Reading up on this a bit more, I found this (12-year-old) thread: http://lists.llvm.org/pipermail/llvm-dev/2007-August/010253.html

"Also, this makes llvm.sqrt side-effect free, where sqrt potentially has side-effects (making it harder to CSE, hoist out of loops etc)."

If that's true today, then I guess the llvm.sqrt case should be handled separately.

arsenm added inline comments.Jan 28 2019, 3:01 PM
include/llvm/Target/GenericOpcodes.td
572–577

I think having both would be helpful.
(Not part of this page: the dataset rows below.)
-- ==== Sys2Proof/Proofs/Misses.lean ====
section
/-! PROOF. The deadlines of the Supervision Slots (section 7.5): the start window, the miss and the loss, and O26. -/

namespace Sys2Proof.Machine

section
variable {s t u : State} {n : SlotNo} {x : Slot} {d : Tick}

/-! ## A raise where no event frame may be built (R174 to R176) -/

/-- Without a delivery to start a raise waits, or the list takes it. -/
theorem State.raise_undelivered (h : s.Undelivered) {kind : NoticeKind} (hk : kind ≠ .portUp) (subject : Byte)
    (detail : BitVec 32) : s.raise kind subject detail =
      if s.raisesWait then s.sendRaise { kind := kind, subject := subject, tick := s.now, detail := detail }
      else { s with events := s.events.take kind subject s.now detail } := by
  unfold State.raise
  rw [State.takeRaise_undelivered s _ h, decide_eq_false hk, Bool.false_and, Bool.or_false]

theorem State.SameRaising.raised (h : s.SameRaising u) (kind : NoticeKind) (subject : Byte) (detail : BitVec 32) :
    (s.raised kind subject detail).SameEvents (u.raised kind subject detail) := by
  rw [State.raised_eq h]
  exact ⟨rfl, rfl⟩

/-- A slot changed and a notice raised, where the list has room. -/
theorem State.raise_setSlot (y : Slot) (hu : s.Undelivered) (hr : s.NoticeRoom) (kind : NoticeKind) (subject : Byte)
    (detail : BitVec 32) : (s.setSlot n y).raise kind subject detail =
      { s.raised kind subject detail with slots := vset s.slots n y } := by
  rw [State.raise_room (s.setSlot n y) _ _ _ hu hr, State.raised_eq (s := s) (u := s.setSlot n y) ⟨rfl, rfl, rfl, rfl⟩]
  conv_rhs => rw [State.raised_rest s]
  rfl

/-- The raise that finds fifteen notices leaves NOTICES-LOST in the sixteenth place (R175). -/
theorem EventQueue.take_sixteenth {q : EventQueue} (h : q.notices.length = 15)
    (hn : ∀ x ∈ q.notices, x.kind ≠ .noticesLost) (kind : NoticeKind) (subject : Byte) (tick : Tick)
    (detail : BitVec 32) : q.take kind subject tick detail = q.plus .noticesLost 0 tick 1 := by
  simp [EventQueue.take, EventQueue.overflowed_false hn, h, EventQueue.append, EventQueue.plus]

theorem Notice.countLoss_other {x : Notice} (h : x.kind ≠ .noticesLost) : x.countLoss = x := if_neg h

/-- A raise that finds NOTICES-LOST is counted on it (R175). -/
theorem EventQueue.take_lost {q : EventQueue} {older : List Notice} {x : Notice} (h : q.notices = older ++ [x])
    (ho : ∀ y ∈ older, y.kind ≠ .noticesLost) (hx : x.kind = .noticesLost) (kind : NoticeKind) (subject : Byte)
    (tick : Tick) (detail : BitVec 32) : q.take kind subject tick detail = { q with notices := older ++
      [{ x with detail := if x.detail.toNat < 65535 then x.detail + 1 else x.detail }] } := by
  have hover : q.overflowed = true := by simp [EventQueue.overflowed, h, hx]
  have holder : older.map Notice.countLoss = older :=
    (List.map_congr_left fun y hy => Notice.countLoss_other (ho y hy)).trans (List.map_id older)
  have hlost : x.countLoss = { x with detail := if x.detail.toNat < 65535 then x.detail + 1 else x.detail } :=
    if_pos hx
  rw [EventQueue.take, if_pos hover, h, List.map_append, holder, List.map_singleton, hlost]

/-! ## The start window's end (R123) -/

/-- The slot's deadline has no more to do with it. -/
def Slot.neverSeen (x : Slot) : Slot := { x with state := .lost, deadline := none }

theorem exec_slotStartWindowExpiry_due (hs : s.slots[n].state = .waiting) (hd : s.slots[n].deadline = some d)
    (hr : reached s.now d = true) : exec (.slotStartWindowExpiry n) s =
      .next ((s.setSlot n (s.slots[n]).neverSeen).raise .slotNeverSeen (BitVec.ofNat 8 n.val)
        (s.slots[n].cfg.startWindow.setWidth 32)).finish :=
  congrArg Host.Outcome.next (if_pos ((s.windowExpired_iff n).2 ⟨hs, by rw [hd]; exact hr⟩))

/-! ## A miss (R124, R125) -/

theorem exec_slotDeadline_due (hs : s.slots[n].state = .fresh ∨ s.slots[n].state = .late)
    (hd : s.slots[n].deadline = some d) (hr : reached s.now d = true) :
    exec (.slotDeadline n) s = .next (s.slotMiss n).finish :=
  congrArg Host.Outcome.next (if_pos ((s.slotDue_iff n).2 ⟨hs, by rw [hd]; exact hr⟩))

/-- The part with the slot LATE, and the notice of its first miss. -/
def State.lateNoticed (s : State) (n : SlotNo) : State :=
  if s.slots[n].state = .fresh then
    (s.setSlot n (s.slots[n]).late).raise .slotLate (BitVec.ofNat 8 n.val) s.slots[n].lastArrival
  else s.setSlot n (s.slots[n]).late

theorem State.slotMiss_late (h : s.slots[n].miss + 1 < s.slots[n].cfg.lossCount) : s.slotMiss n =
    match s.slots[n].held with
    | some h => if s.slots[n].cfg.substitute then (s.lateNoticed n).emitSubstitute n h else s.lateNoticed n
    | none => s.lateNoticed n :=
  if_pos h

theorem State.slotMiss_lost (h : s.slots[n].miss + 1 = s.slots[n].cfg.lossCount) : s.slotMiss n =
    ((s.setSlot n (s.slots[n]).lost).releaseHeld s.slots[n].held).raise .slotLost (BitVec.ofNat 8 n.val)
      s.slots[n].lastArrival :=
  if_neg (by omega)

/-- What the miss that leaves the slot LATE comes to, its substitute apart. -/
theorem State.lateNoticed_eq (hraise : s.slots[n].state = .fresh → s.Undelivered ∧ s.NoticeRoom)
    (hd : s.slots[n].deadline = some d) :
    s.lateNoticed n = {
      (if s.slots[n].state = .fresh then s.raised .slotLate (BitVec.ofNat 8 n.val) s.slots[n].lastArrival else s) with
      slots := vset s.slots n { s.slots[n] with
        state := .late, miss := s.slots[n].miss + 1, misses := bump s.slots[n].misses
        deadline := some (d + s.slots[n].cfg.period.setWidth 32) } } := by
  have hlate : (s.slots[n]).late = { s.slots[n] with
      state := .late, miss := s.slots[n].miss + 1, misses := bump s.slots[n].misses
      deadline := some (d + s.slots[n].cfg.period.setWidth 32) } := by
    rw [Slot.late, hd]; rfl
  rw [State.lateNoticed, hlate]
  split
  · next hfresh => exact State.raise_setSlot _ (hraise hfresh).1 (hraise hfresh).2 _ _ _
  · rfl

/-- The end of a hold's reference, where there is one (R28). -/
theorem State.releaseHeld_frame (s : State) (h : Option Held) : s.FlowFrame (s.releaseHeld h) := by
  cases h with
  | none => exact .refl s
  | some x => exact s.release_frame x.buf

end

/-- Settles O26: each deadline is one branch of R123 to R125, and its notice is taken as the list stands. -/
theorem slotDeadlinesMakeLateOrLost : Obligations.SlotDeadlinesMakeLateOrLost := by
  unfold Obligations.SlotDeadlinesMakeLateOrLost
  refine ⟨fun n s d hs hd hr hdue hu => ?window, fun n s d x hx hs hd hr hdue hu hroom => ?miss⟩
  case window =>
    have hexec := exec_slotStartWindowExpiry_due hs hd hr
    have hraise := State.raise_undelivered (s := s.setSlot n (s.slots[n]).neverSeen) hu (kind := .slotNeverSeen) (by decide)
      (BitVec.ofNat 8 n.val) (s.slots[n].cfg.startWindow.setWidth 32)
    have hfinish : ∀ u : State, u.resetDue = s.resetDue → u.finish = u := fun u h => State.finish_of_settled u (h.trans hdue)
    refine ⟨_, hexec, ?_, fun hroom => ?_, fun hw hl hn => ?_, fun older y hw hlist ho hy => ?_⟩
    · rw [hraise]
      split <;> rw [hfinish _ (by rfl)] <;> rfl
    · rw [State.raise_setSlot _ hu hroom, State.finish_of_settled _ (by exact (State.raised_resetDue s _ _ _).trans hdue)]
      exact ⟨rfl, rfl⟩
    · rw [hraise, if_neg (by simp [State.setSlot, hw]), hfinish _ (by rfl)]
      exact ⟨EventQueue.take_sixteenth hl hn _ _ _ _, rfl⟩
    · rw [hraise, if_neg (by simp [State.setSlot, hw]), hfinish _ (by rfl)]
      exact ⟨EventQueue.take_lost hlist ho hy _ _ _ _, rfl⟩
  case miss =>
    subst hx
    refine ⟨fun hm hsub => ?late, fun hm => ?lost⟩
    case late =>
      have hmiss : s.slotMiss n = s.lateNoticed n := by
        rw [State.slotMiss_late hm]
        rcases hsub with h | h <;> rw [h]
        cases s.slots[n].held <;> rfl
      rw [exec_slotDeadline_due hs hd hr, hmiss, State.lateNoticed_eq (fun _ => ⟨hu, hroom⟩) hd, State.finish_of_settled]
      split
      · exact (State.raised_resetDue _ _ _ _).trans hdue
      · exact hdue
    case lost =>
      have hframe := (s.setSlot n (s.slots[n]).lost).releaseHeld_frame s.slots[n].held
      have hcounts : ∀ h, s.slots[n].held = some h → ((s.setSlot n (s.slots[n]).lost).releaseHeld s.slots[n].held).store.count =
          vset s.store.count h.buf (s.store.count[h.buf] - 1) ∧
          ((s.setSlot n (s.slots[n]).lost).releaseHeld s.slots[n].held).store.free =
            if s.store.count[h.buf] = 1 then h.buf :: s.store.free else s.store.free := fun h hh => by
        rw [hh]; exact State.release_store _ h.buf
      have hnone : s.slots[n].held = none →
          (s.setSlot n (s.slots[n]).lost).releaseHeld s.slots[n].held = s.setSlot n (s.slots[n]).lost := fun hh => by
        rw [hh]; rfl
      have hexec := exec_slotDeadline_due hs hd hr
      rw [State.slotMiss_lost hm] at hexec
      generalize (s.setSlot n (s.slots[n]).lost).releaseHeld s.slots[n].held = v at hframe hcounts hnone hexec
      have hsame : ({ s with slots := v.slots } : State).SameTables v := by
        obtain ⟨h1, h2, h3, h4, h5, h6, -, h8, h9, h10, h11⟩ := hframe.tables
        exact ⟨h1, h2, h3, h4, h5, h6, rfl, h8, h9, h10, h11⟩
      obtain ⟨hraise, hevents⟩ := State.raise_after (s := { s with slots := v.slots }) hsame hframe.events hu hroom
        .slotLost (BitVec.ofNat 8 n.val) s.slots[n].lastArrival
      obtain ⟨-, -, -, -, -, -, hslots, -⟩ := hframe.tables
      refine ⟨v.raised .slotLost (BitVec.ofNat 8 n.val) s.slots[n].lastArrival, ?_, ?_, ?_, fun hh => ?_, fun h hh => ?_, ?_, ?_⟩
      · rw [hexec, hraise, State.finish_of_settled _ ((State.raised_resetDue _ _ _ _).trans (hframe.due.trans hdue))]
      · rw [State.raised_slots, hslots]; rfl
      · exact (State.SameRaising.raised (s := s) (u := { s with slots := v.slots }) ⟨rfl, rfl, rfl, rfl⟩ _ _ _).trans hevents
      · rw [State.raised_store, State.raised_ports, hnone hh]; exact ⟨rfl, rfl⟩
      · rw [State.raised_store]
        exact ⟨(hcounts h hh).1, (hcounts h hh).2, fun p => by rw [State.raised_ports]; exact hframe.ports p⟩
      · rw [State.raised_store]; exact hframe.mem
      · rw [State.raised_slots]; exact hsame.trans (State.raised_sameTables _ _ _ _)

end Sys2Proof.Machine
end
Maybe say G_FSQRT is side effect free and defined for NAN, but G_INTRINSIC_SQRT is undefined for NAN?

paquette marked an inline comment as done.Jan 28 2019, 4:14 PM
paquette added inline comments.
include/llvm/Target/GenericOpcodes.td
572–577

I think I need to think about this a little bit more, but it sounds like a reasonable solution to me.

Wouldn't G_INTRINSIC_SQRT be the side-effect-free one though?

aemerson added inline comments.Jan 28 2019, 4:30 PM
include/llvm/Target/GenericOpcodes.td
572–577

Do you have a source reference what the semantics of ISD::FSQRT is then?

arsenm added inline comments.
include/llvm/Target/GenericOpcodes.td
572–577

I was saying both will be side effect free. For the AMDGPU usage I want a no-errno-ever-normal-instruction with no side effects that returns NaN, which legalizations will use. We'll also pattern match to it from the intrinsic.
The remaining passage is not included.